---------- Records for the exercise

-- ==== Sys2Proof/Decode.lean ====
section
/-! DEFINITION. Decoding a command word (R74 steps 1 and 2, in the order given) and encoding a command (R71, R72, R76),
with the opcode map's mask-and-match table (R75, R76). The operand constraints of R74 step 3 are `Instr.legal`; the
meanings test them (notes/assumptions/7.md). -/

namespace Sys2Proof

/-- Why a word selects no command (R74 steps 1 and 2). Both are IllegalCommand to the core (R77). -/
inductive Reject where
  /-- Step 1: no row of R76 has the opcode. -/
  | unassignedOpcode (op : BitVec 6)
  /-- Step 2: a "zero" field of the row's format is not 0. -/
  | nonzeroField (op : BitVec 6)
deriving DecidableEq, Repr

/-- `op = w[31:26]` (R71). -/
def opcode (w : Word) : BitVec 6 := w.extractLsb' 26 6

/-- Format N (R72): [25:0] zero. -/
def formatN (w : Word) (i : Instr) : Except Reject Instr :=
  if w.extractLsb' 0 26 = 0#26 then .ok i else .error (.nonzeroField (opcode w))

/-- Format S (R72): [25:22] zero; [21] `S`; [20:0] `char`. -/
def formatS (w : Word) (mk : Bool → BitVec 21 → Instr) : Except Reject Instr :=
  if w.extractLsb' 22 4 = 0#4 then .ok (mk (w.getLsbD 21) (w.extractLsb' 0 21)) else .error (.nonzeroField (opcode w))

/-- Format R (R72): [25:4] zero; [3:0] `addr`. -/
def formatR (w : Word) (mk : BitVec 4 → Instr) : Except Reject Instr :=
  if w.extractLsb' 4 22 = 0#22 then .ok (mk (w.extractLsb' 0 4)) else .error (.nonzeroField (opcode w))

/-- Format W (R72): [25:22] `addr`; [21:0] `value`. -/
def formatW (w : Word) (mk : BitVec 4 → BitVec 22 → Instr) : Except Reject Instr :=
  .ok (mk (w.extractLsb' 22 4) (w.extractLsb' 0 22))

/-- Format L (R72): [25:21] zero; [20:16] `n`; [15:0] `bits`. -/
def formatL (w : Word) (mk : BitVec 5 → BitVec 16 → Instr) : Except Reject Instr :=
  if w.extractLsb' 21 5 = 0#5 then .ok (mk (w.extractLsb' 16 5) (w.extractLsb' 0 16)) else .error (.nonzeroField (opcode w))

/-- Format I (R72): [25:0] `idx`. -/
def formatI (w : Word) (mk : BitVec 26 → Instr) : Except Reject Instr :=
  .ok (mk (w.extractLsb' 0 26))

/-- Format B (R72): [25:8] zero; [7:0] `byte`. -/
def formatB (w : Word) (mk : Byte → Instr) : Except Reject Instr :=
  if w.extractLsb' 8 18 = 0#18 then .ok (mk (w.extractLsb' 0 8)) else .error (.nonzeroField (opcode w))

/-- Steps 1 and 2 of R74: the opcode selects a row of R76, and the row's "zero" fields are 0. -/
def decode (w : Word) : Except Reject Instr :=
  match opcode w with
  | 0x01#6 => formatN w .nop
  | 0x02#6 => formatR w .csrr
  | 0x03#6 => formatW w .csrw
  | 0x04#6 => formatN w .srst
  | 0x08#6 => formatN w .fclr
  | 0x09#6 => formatS w .fsym
  | 0x0A#6 => formatS w .frd
  | 0x10#6 => formatN w .build
  | 0x11#6 => formatN w .derive
  | 0x18#6 => formatS w .esym
  | 0x20#6 => formatN w .drun
  | 0x21#6 => formatN w .dend
  | 0x28#6 => formatN w .bclr
  | 0x29#6 => formatL w .bput
  | 0x2A#6 => formatI w .bget
  | 0x2B#6 => formatN w .pack
  | 0x2C#6 => formatB w .ubyte
  | 0x2D#6 => formatN w .uend
  | _ => .error (.unassignedOpcode (opcode w))

/-- A word of format N. -/
def wordN (op : BitVec 6) : Word := op ++ 0#26
/-- A word of format S. -/
def wordS (op : BitVec 6) (S : Bool) (char : BitVec 21) : Word := op ++ (0#4 ++ (BitVec.ofBool S ++ char))
/-- A word of format R. -/
def wordR (op : BitVec 6) (addr : BitVec 4) : Word := op ++ (0#22 ++ addr)
/-- A word of format W. -/
def wordW (op : BitVec 6) (addr : BitVec 4) (value : BitVec 22) : Word := op ++ (addr ++ value)
/-- A word of format L. -/
def wordL (op : BitVec 6) (n : BitVec 5) (bits : BitVec 16) : Word := op ++ (0#5 ++ (n ++ bits))
/-- A word of format I. -/
def wordI (op : BitVec 6) (idx : BitVec 26) : Word := op ++ idx
/-- A word of format B. -/
def wordB (op : BitVec 6) (byte : Byte) : Word := op ++ (0#18 ++ byte)

/-- The word of a command (R72, R76). -/
def encode : Instr → Word
  | .nop => wordN 0x01#6
  | .csrr addr => wordR 0x02#6 addr
  | .csrw addr value => wordW 0x03#6 addr value
  | .srst => wordN 0x04#6
  | .fclr => wordN 0x08#6
  | .fsym S char => wordS 0x09#6 S char
  | .frd S char => wordS 0x0A#6 S char
  | .build => wordN 0x10#6
  | .derive => wordN 0x11#6
  | .esym S char => wordS 0x18#6 S char
  | .drun => wordN 0x20#6
  | .dend => wordN 0x21#6
  | .bclr => wordN 0x28#6
  | .bput n bits => wordL 0x29#6 n bits
  | .bget idx => wordI 0x2A#6 idx
  | .pack => wordN 0x2B#6
  | .ubyte byte => wordB 0x2C#6 byte
  | .uend => wordN 0x2D#6

/-- R74 whole: the word selects a command and its operands are legal, `bblen` being BBLEN. -/
def legalWord (c : Config) (bblen : Nat) (w : Word) : Bool :=
  match decode w with
  | .ok i => i.legal c bblen
  | .error _ => false

/-- One row of the opcode map (R76): a word selects the row when `w & mask = pattern` (R75). -/
structure Row where
  mnemonic : String
  pattern  : Word
  mask     : Word
deriving DecidableEq, Repr

/-- The opcode map (R76), the columns `mnemonic`, `match` and `mask`. -/
def opcodeMap : List Row :=
  [ ⟨"NOP",    0x04000000#32, 0xFFFFFFFF#32⟩,
    ⟨"CSRR",   0x08000000#32, 0xFFFFFFF0#32⟩,
    ⟨"CSRW",   0x0C000000#32, 0xFC000000#32⟩,
    ⟨"SRST",   0x10000000#32, 0xFFFFFFFF#32⟩,
    ⟨"FCLR",   0x20000000#32, 0xFFFFFFFF#32⟩,
    ⟨"FSYM",   0x24000000#32, 0xFFC00000#32⟩,
    ⟨"FRD",    0x28000000#32, 0xFFC00000#32⟩,
    ⟨"BUILD",  0x40000000#32, 0xFFFFFFFF#32⟩,
    ⟨"DERIVE", 0x44000000#32, 0xFFFFFFFF#32⟩ ] ++
  [ ⟨"ESYM",   0x60000000#32, 0xFFC00000#32⟩,
    ⟨"DRUN",   0x80000000#32, 0xFFFFFFFF#32⟩,
    ⟨"DEND",   0x84000000#32, 0xFFFFFFFF#32⟩,
    ⟨"BCLR",   0xA0000000#32, 0xFFFFFFFF#32⟩,
    ⟨"BPUT",   0xA4000000#32, 0xFFE00000#32⟩,
    ⟨"BGET",   0xA8000000#32, 0xFC000000#32⟩,
    ⟨"PACK",   0xAC000000#32, 0xFFFFFFFF#32⟩,
    ⟨"UBYTE",  0xB0000000#32, 0xFFFFFF00#32⟩,
    ⟨"UEND",   0xB4000000#32, 0xFFFFFFFF#32⟩ ]

/-- The decoder on a word whose bits are numbered as the opcode table numbers them. Every command is one 32-bit word
with numbered bits and no byte order (R55, R71), so the bits are the word. -/
def decodeTableWord (nbits w : Nat) : Option Instr :=
  match decode (BitVec.ofNat 32 (w % 2 ^ nbits)) with
  | .ok i => some i
  | .error _ => none

end Sys2Proof
end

--------------------

What is expected: Your response must be one number, namely how many lines of the data contain the string "char".

Result below: 5